Incriminer une soi-disant réduction des surfaces de prairies permanentes (qui pour rappel restent remarquablement stables, au contraire), est donc réellement inacceptable.
Pour la FWA, il faut dès lors de manière urgente réviser la Loi sur la conservation de la nature sur les «dérogations espèces» afin d’aboutir à une simplification et à une accélération des procédures actuelles.
Le Pôle ruralité lui-même concède dans un courrier adressé aux Ministres régionaux de l’Environnement et de l’Agriculture, qu’il serait opportun de simplifier les démarches, car il est dans l’impossibilité de traiter les trop nombreuses demandes qui lui parviennent à ce sujet.
Nous rappelons à ceux d’entre-vous qui seraient touchés de ne pas oublier de faire constater les dégâts en demandant un passage commission communale.
Le dialogue nourri qui s’est installé entre les divers acteurs de la ruralité concernés par la question de la gestion de la faune et des éventuels dégâts qu’elle occasionne dans nos champs et forêts, est bien présent pour le dossier corvidés, comme il l’est par ailleurs dans celui des sangliers.
Agriculteurs, chasseurs, forestiers, propriétaires ruraux, Union des Villes et Communes, partagent largement la même préoccupation: maintenir une biodiversité équilibrée, la renforcer, tout en protégeant la flore et la faune des dégâts auxquels elle est soumise.
Nous attendons des Ministres de l’Environnement et de l’Agriculture qu’ils entendent les demandes des acteurs du monde rural.
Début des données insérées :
/-- CUE, judged in the order of its rules: RANGE for an action above 4, MALFORMED for a count that is
not the action's, NO_TIMECODE, RANGE for an invalid label, FULL at 8 cues, PAST for a target not ahead
by half a day or less; else the cue joins the table in the current epoch (R154, R155). -/
def Obligations.CueIsJudgedAndArmed : Prop :=
  ∀ (s : State) (tag : Byte) (h m sec f act : Word) (args : List Word), s.resetLow = false →
    args.length ≤ 2 → s.timebase.n < dayLength (rateOf s.rate) →
    let l : Label := { h := h.toNat, m := m.toNat, s := sec.toNat, f := f.toNat }
    let day := dayLength (rateOf s.rate)
    let target := frameNumber (rateOf s.rate) l
    let ahead := ((target : Int) - s.timebase.n) % day
    let r : Result :=
      if 4 < act.toNat then .range
      else if args.length ≠ argumentsTaken act.toNat then .malformed
      else if s.timebase.known = false then .noTimecode
      else if validLabel (rateOf s.rate) l = false then .range
      else if 8 ≤ s.cues.length then .full
      else if ahead = 0 ∨ (day : Int) < 2 * ahead then .past
      else .done
    exec (.cue tag (h :: m :: sec :: f :: act :: args)) s = .next (answered 0x10 tag r
      (if r = .done then { s with cues := s.cues ++
        [{ tag := tag, target := target, epoch := s.timebase.epoch,
           action := actionNamed act.toNat args }] } else s))

/-- UNCUE retires every armed cue whose tag equals its parameter, with no action and no count,
and gives DONE whether it matches any; a value above 255 is refused with RANGE and retires nothing (R160). -/
def Obligations.UncueRetiresByTag : Prop :=
  ∀ (s : State) (tag : Byte) (p : Word), s.resetLow = false →
    exec (.uncue tag [p]) s = .next
      (if 255 < p.toNat then answered 0x11 tag .range s
       else answered 0x11 tag .done
         { s with cues := s.cues.filter fun q => q.tag.toNat ≠ p.toNat })

/-- ZERO_COUNTS sets the 26 counters and the maximum lateness to 0, leaves all else as it is, and its
own DONE is recorded (R150). -/
def Obligations.ZeroCountsClearsCounters : Prop :=
  ∀ (s : State) (tag : Byte), s.resetLow = false →
    exec (.zeroCounts tag []) s = .next (answered 0x12 tag .done { s with
      retiming := { s.retiming with maxLateness := 0 }
      counters :=
        { discontinuities := 0, stalled := 0, unknownKind := 0, empty := 0, substituted := 0,
          truncated := 0, bunched := 0, laneOverrun := 0, standbyShed := 0, trimmed := 0,
          stale := 0, lateTokens := 0, lateCorrections := 0, underflows := 0, missedFrames := 0,
          rereads := 0, freewheelEntries := 0, timecodeInvalid := 0, timecodeMissing := 0,
          timecodeJump := 0, refused := 0, clamped := 0, cuesFired := 0, cuesStale := 0,
          cueActionsRefused := 0, droppedDuringRestore := 0 } })

/-- RESTART is accepted with DONE in every state, and empties, discards and sets what its table
names; no token, cell or cue removed is counted, no notice is sent and no cause is raised. That the
held-cells mark becomes set is the model's reading (log 15): by R91 and R124 the PLACE pair appended
in this frame sets it, while R117 and R152 keep the Emission Unit's state (R91, R117, R124, R151,
R152). -/
def Obligations.RestartEmptiesThePipeline : Prop :=
  ∀ (s : State) (tag : Byte), s.resetLow = false →
    let emptied (l : LaneState) : LaneState :=
      { parser := { expected := l.parser.expected, staging := none }, lagTarget := l.lagTarget,
        lagEff := l.lagEff, queue := [], nextSerial := 0, speechLast := none, stack := [] }
    let y := s.composer.layout
    exec (.restart tag []) s = .next (answered 0x13 tag .done { s with
      laneA := emptied s.laneA, laneB := emptied s.laneB
      retiming := { s.retiming with speechTail := none }
      schedule := []
      composer :=
        { layout := y, cells := [.placeRow y.base y.depth, .placeCol y.left y.width],
          groups := [], cursor := 0, spans := [] }
      emission := { s.emission with heldCurrent := true }
      floor := { state := .floorA, timer := 0 }, cues := []
      image := { state := .empty, words := [], readPos := 0, overfilled := false }
      service := .run })

/-- A code that names no directive is answered UNKNOWN whatever its parameters, and a directive
whose parameter count is not one it takes MALFORMED; the state of every block stays as it was, and the
outcome is recorded and counted (R147, R148, R149). -/
def Obligations.RefusedRecordsChangeNothing : Prop :=
  ∀ s : State, s.resetLow = false →
    (∀ (code : BitVec 5) (tag : Byte) params, (code.toNat = 0 ∨ 0x14 ≤ code.toNat) →
      exec (.unknownDirective code tag params) s = .next (answered code tag .unknown s)) ∧
    ∀ c code tag n, shape c = some (code, tag, n) → n ∉ countsTaken code →
      exec c s = .next (answered code tag .malformed s)

/-! ### Snapshot and restore -/

/-- SNAPSHOT is refused STATE in RUN and while FILLING; else it writes the image of the working state,
every word of header, settings, token records, cells, group table, cursor, spans, stacks, cues and
check word as its table gives it, sets the read position to 0 and enters SNAPSHOT. The image has as
many words as its sections take, and its words sum to 0 (R166, R167, R168, R169, R186). -/
def Obligations.SnapshotWritesAnImage : Prop :=
  ∀ (s : State) (tag : Byte), s.resetLow = false →
    (s.service = .run ∨ s.image.state = .filling →
      exec (.snapshot tag []) s = .next (answered 0x0C tag .state s)) ∧
    (s.service = .held → s.image.state ≠ .filling →
      exec (.snapshot tag []) s = .next (answered 0x0C tag .done { s with
        image := { state := .snapshot, words := image s, readPos := 0, overfilled := false } })) ∧
    let tokens := tokenWordsTaken s.laneA.queue + tokenWordsTaken s.laneB.queue +
      tokenWordsTaken s.schedule
    (image s).length = 24 + tokens + s.composer.cells.length + 2 * s.composer.groups.length + 1 +
      2 * s.composer.spans.length + 1 + s.laneA.stack.length + s.laneB.stack.length +
      5 * s.cues.length + 1 ∧
    ((image s).map (·.toNat)).sum % 65536 = 0 ∧
    (image s).take 8 = [0x4A31, BitVec.ofNat 16 (image s).length,
      BitVec.ofNat 16 s.timebase.e.toNat, halves s.timebase.e,
      BitVec.ofNat 16 (256 * s.laneA.queue.length + s.laneB.queue.length),
      BitVec.ofNat 16 (256 * s.schedule.length + s.composer.cells.length),
      BitVec.ofNat 16 (256 * s.composer.groups.length + s.composer.spans.length),
      BitVec.ofNat 16 (256 * s.cues.length)] ∧
    ((image s).drop 8).take 16 = (settings s).map (BitVec.ofNat 16) ∧
    ((image s).drop (24 + tokens)).take s.composer.cells.length =
      s.composer.cells.map fun c => BitVec.ofNat 16 (cellNumber c)

/-- RESTORE_COMMIT is refused STATE outside FILLING. In FILLING an image that fails Format, Length,
Sum, Extent, Counts, Token records, Identities, Layout, Cells, Row, Tail, Stack references or Cues is
BAD_IMAGE, which empties the buffer and leaves every other state as it was; and an image that passes
them all is DONE: it loads its settings clamped, its window and its cues, sets the next serials to 0 and
empties the buffer, and keeps E and the timebase but the ticker, the Emission Unit's state, the
service state, the ring parsers, the attention bits, the latches, the SRAM and the maximum lateness
(R37, R43, R92, R149, R153, R165, R173, R174, R186; logs 15 and 20). -/
def Obligations.RestoreCommitChecksTheImage : Prop :=
  ∀ (s : State) (tag : Byte), s.resetLow = false →
    let none' : ImageBuffer := { state := .empty, words := [], readPos := 0, overfilled := false }
    let bad := answered 0x0E tag .badImage { s with image := none' }
    let ws := s.image.words
    (s.image.state ≠ .filling →
      exec (.restoreCommit tag []) s = .next (answered 0x0E tag .state s)) ∧
    (s.image.state = .filling → ¬ headerPasses s.image →
      exec (.restoreCommit tag []) s = .next bad) ∧
    (s.image.state = .filling → (∀ g, ¬ divides ws g) →
      exec (.restoreCommit tag []) s = .next bad) ∧
    (∀ g, s.image.state = .filling → divides ws g →
      ¬ countsPass g ∨ ¬ recordsPass g ∨ ¬ identitiesPass g ∨ ¬ layoutPasses ws ∨ ¬ cellsPass g ∨
        ¬ rowPasses ws g ∨ ¬ tailPasses g ∨ ¬ stacksPass g ∨ ¬ cuesPass g →
      exec (.restoreCommit tag []) s = .next bad) ∧
    ∀ g, s.image.state = .filling → headerPasses s.image → divides ws g → countsPass g →
      recordsPass g → identitiesPass g → layoutPasses ws → cellsPass g → rowPasses ws g →
      tailPasses g → stacksPass g → cuesPass g →
      ∃ t, exec (.restoreCommit tag []) s = .next t ∧
        t.lastOutcome = { tag := tag, code := 0x0E, result := .done, stamp := s.timebase.e } ∧
        loadsSettings ws t ∧ t.composer = loadedComposer ws g ∧
        t.cues = g.cues.map (cueNamed s.timebase.epoch) ∧
        t.image = none' ∧ t.service = s.service ∧ t.attention = s.attention ∧
        t.latches = s.latches ∧ t.sram = s.sram ∧ t.emission = s.emission ∧
        t.timebase = { s.timebase with ticker := 0 } ∧
        (∀ r, parserOf r t = parserOf r s) ∧ t.retiming.maxLateness = s.retiming.maxLateness ∧
        t.laneA.nextSerial = 0 ∧ t.laneB.nextSerial = 0

/-- The image of a state in order, which SnapshotWritesAnImage gives word by word, can be committed
into any part that is FILLING with it: every check of R173 passes, and the part takes over the
settings, queues, schedule, window, stacks, cues and floor of the first state, every E value moved by
the distance between the two moments, group records without S and E_a; the Emission Unit's state stays,
and an admission run follows (R58, R59, R114, R117, R138, R144, R153, R167 to R169, R173, R174). That
the held-cells mark stays is log 15, and that the run counts bunched and trimmed tokens as any run does,
where R174 keeps all counters, is log 28: both are the model's reading. -/
def Obligations.RestoreLoadsASnapshot : Prop :=
  ∀ (i s : State) (tag : Byte), SettingsHold i → FloorHolds i → PipelineHolds i → inOrder i →
    s.resetLow = false → s.image.state = .filling → s.image.words = image i →
    s.image.overfilled = false →
    exec (.restoreCommit tag []) s =
      .next (answered 0x0E tag .done (admissionRun (loaded i s)))

/-! ### What every step keeps -/

/-- Every step keeps the SRAM's canonical form, the ranges of settings and effective values, the
agreement of the timebase's state and moments with the ticker below P and N below the day length, the
bounds of the pass timer, and the agreement of service state and image buffer
(R10, R15, R37, R43, R53, R73, R131, R164, R165). -/
def Obligations.EveryStepKeepsRanges : Prop :=
  (∀ s t : State, SramHolds s → step s = .next t → SramHolds t) ∧
  (∀ s t : State, SettingsHold s → step s = .next t → SettingsHold t) ∧
  (∀ s t : State, TimebaseHolds s → step s = .next t → TimebaseHolds t) ∧
  (∀ s t : State, FloorHolds s → step s = .next t → FloorHolds t) ∧
  ∀ s t : State, ServiceHolds s → step s = .next t → ServiceHolds t

/-- Every step keeps the caption pipeline in order: no queue, stack, table or schedule over its
capacity; the composed cursor at the sum of the spans' columns and within the width; every token's
text legal and its queue its own lane's; every group record short of its last cell and the records
together matching the group cells of the cell queue; no identity borne by two live tokens, and no
token named by two stack entries (R30, R32, R57, R73, R76, R79, R94, R153). -/
def Obligations.EveryStepKeepsThePipeline : Prop :=
  ∀ s t : State, PipelineHolds s → step s = .next t → PipelineHolds t

/-- The part right after the reset pin meets every invariant, with any straps, and is in order. A state
in order meets what RestoreLoadsASnapshot asks of a state, and every step keeps it in order: each
group's run unbroken in the queue, every stack tag the one that fits where its token stands, the spans
laid out from column 0, the schedule in speech order up to S_tail. So a run keeps to it whose speech
counts stay near enough to compare and whose restore commits accept no image but that of a state in
order (R54, R57, R75 to R79, R94, R98 to R102, R107, R114, R153, R174). -/
def Obligations.ResetMeetsTheInvariants : Prop :=
  (∀ span rate, let s := State.atRelease span rate
    SramHolds s ∧ SettingsHold s ∧ TimebaseHolds s ∧ FloorHolds s ∧ ServiceHolds s ∧
      PipelineHolds s ∧ ordered s) ∧
  (SramHolds State.reset ∧ SettingsHold State.reset ∧ TimebaseHolds State.reset ∧
    FloorHolds State.reset ∧ ServiceHolds State.reset ∧ PipelineHolds State.reset ∧
    ordered State.reset) ∧
  (∀ s : State, ordered s → SettingsHold s ∧ FloorHolds s ∧ PipelineHolds s ∧ inOrder s) ∧
  ∀ s t : State, ordered s → timely s → fillFits s → step s = .next t → ordered t
end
Les plans de tir sangliers pour la prochaine saison de chasse sont attendus dans les toutes prochaines semaines: nous espérons qu’ils seront ambitieux et répondront à l’indiscutable besoin de réduire encore drastiquement les populations de sangliers présentes sur notre territoire. La peste porcine africaine est à nouveau à nos portes: les éleveurs porcins, qui traversent une crise prolongée et dramatique, ne pourront pas assumer les conséquences collatérales d’une nouvelle dissémination de cette maladie au sein de la faune sauvage!